EXERCISE BRIEF: Scan the records for lines with the word "error", and copy every such line.

[Collected data]
──────────

-- ==== Sys2Proof/Machine/State.lean ====
section
/-! DEFINITION. The state of the block: the list of 10_state.md rule R20, one field each, with the host's
drives of the ports beside it (the model's own field), the reasons a step can stop, and the state after reset. -/

namespace Sys2Proof.Machine

/-- The sequencing state (R31). -/
inductive Phase where
  /-- No command in flight; a command may be accepted. -/
  | idle
  /-- A LOADKEY runs its key-schedule rounds. -/
  | ks
  /-- An ENC or DEC runs its rounds. -/
  | blk
  /-- The rounds are done; the final permutation is next. -/
  | fin
deriving DecidableEq, Repr

/-- The direction of the block in flight (R29): 0 encrypt, 1 decrypt. -/
inductive Dir where
  | encrypt
  | decrypt
deriving DecidableEq, Repr

/-- What the host drives on the input ports (R228). The head of `State.host` is what it drives now. -/
inductive Drive where
  /-- Nothing for one micro-step: `cmd_valid = 0`, `rst = 0`. -/
  | idle
  /-- `cmd_valid = 1` with this word, held stable until it is accepted (R83, R222). -/
  | offer (w : CommandWord)
  /-- `cmd_valid = 1` with this word for one micro-step only: where it is not accepted in it, the host changes or
  withdraws the word (R222). -/
  | offerOnce (w : CommandWord)
  /-- `rst = 1` for one micro-step's time (R215). -/
  | rst
deriving DecidableEq, Repr

/-- The registers that can be unspecified (R37, R38). -/
inductive RegName where
  | key | c | d | l | r | dir
  | rk (i : Fin 16)
deriving DecidableEq, Repr

/-- Why the model stops. Neither is an error of the block: those are responses (R211 a). -/
inductive Fault where
  /-- A register that holds no value is read (R38). Raised by `withReg`, in the key-schedule, round and final
  micro-steps. Safe: the model stops, and no reachable state does this (R36 h). -/
  | unspecifiedRead (r : RegName)
  /-- Phase KS or BLK with `RND` above 15, which no reachable state has (R36 c, d). Raised by `ksRound` and
  `feistelRound`. Safe: the model stops where the spec has no round to run. -/
  | roundOutOfRange
deriving DecidableEq, Repr

/-- What the model refuses: nothing (R211 c). -/
inductive Refusal where
  /-- An instruction without a meaning. Raised by no arm of `exec`. Safe. -/
  | notModelled (mnemonic : String)
deriving DecidableEq, Repr

/-- The complete state (R20). A register that R37 and R162 leave `unspecified` holds no value, which is the
spec's own state `none` of R38 (log entry 1). -/
structure State where
  /-- `KEY`, the master key of the cipher instance (R23). -/
  key : Option Word64
  /-- `C`, left key half (R24). -/
  c : Option Word28
  /-- `D`, right key half (R24). -/
  d : Option Word28
  /-- `RK[0..15]`, the round keys in generation order (R25). -/
  rk : Vector (Option Word48) 16
  /-- `KVALID`, all sixteen round keys are made (R26). -/
  kvalid : Bool
  /-- `L`, left data half (R27). -/
  l : Option Word32
  /-- `R`, right data half (R27). -/
  r : Option Word32
  /-- `RND`, rounds done in the current phase (R28). -/
  rnd : BitVec 5
  /-- `DIR`, direction of the block in flight (R29). -/
  dir : Option Dir
  /-- `PHASE` (R31). -/
  phase : Phase
  /-- `ELOG`, sticky error log (R32). -/
  elog : BitVec 8
  /-- `RESP`, every response since reset, oldest first (R34). -/
  resp : List Response
  /-- The model's own field: what the host drives on the ports, the present drive first (R228; log entry 2). -/
  host : List Drive
deriving DecidableEq, Repr

/-- The 2-bit code of `PHASE` (R31); nothing can observe it. -/
def Phase.code : Phase → BitVec 2
  | .idle => 0
  | .ks => 1
  | .blk => 2
  | .fin => 3

/-- The bit of `DIR` (R29). -/
def Dir.bit : Dir → BitVec 1
  | .encrypt => 0
  | .decrypt => 1

/-- The state after reset (R37, R215); the host drives nothing yet. -/
def State.reset : State :=
  { key := none
    c := none
    d := none
    rk := Vector.replicate 16 none
    kvalid := false
    l := none
    r := none
    rnd := 0
    dir := none
    phase := .idle
    elog := 0
    resp := []
    host := [] }

end Sys2Proof.Machine
end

──────────

ANSWER:
/-- Why the model stops. Neither is an error of the block: those are responses (R211 a). -/
  /-- `ELOG`, sticky error log (R32). -/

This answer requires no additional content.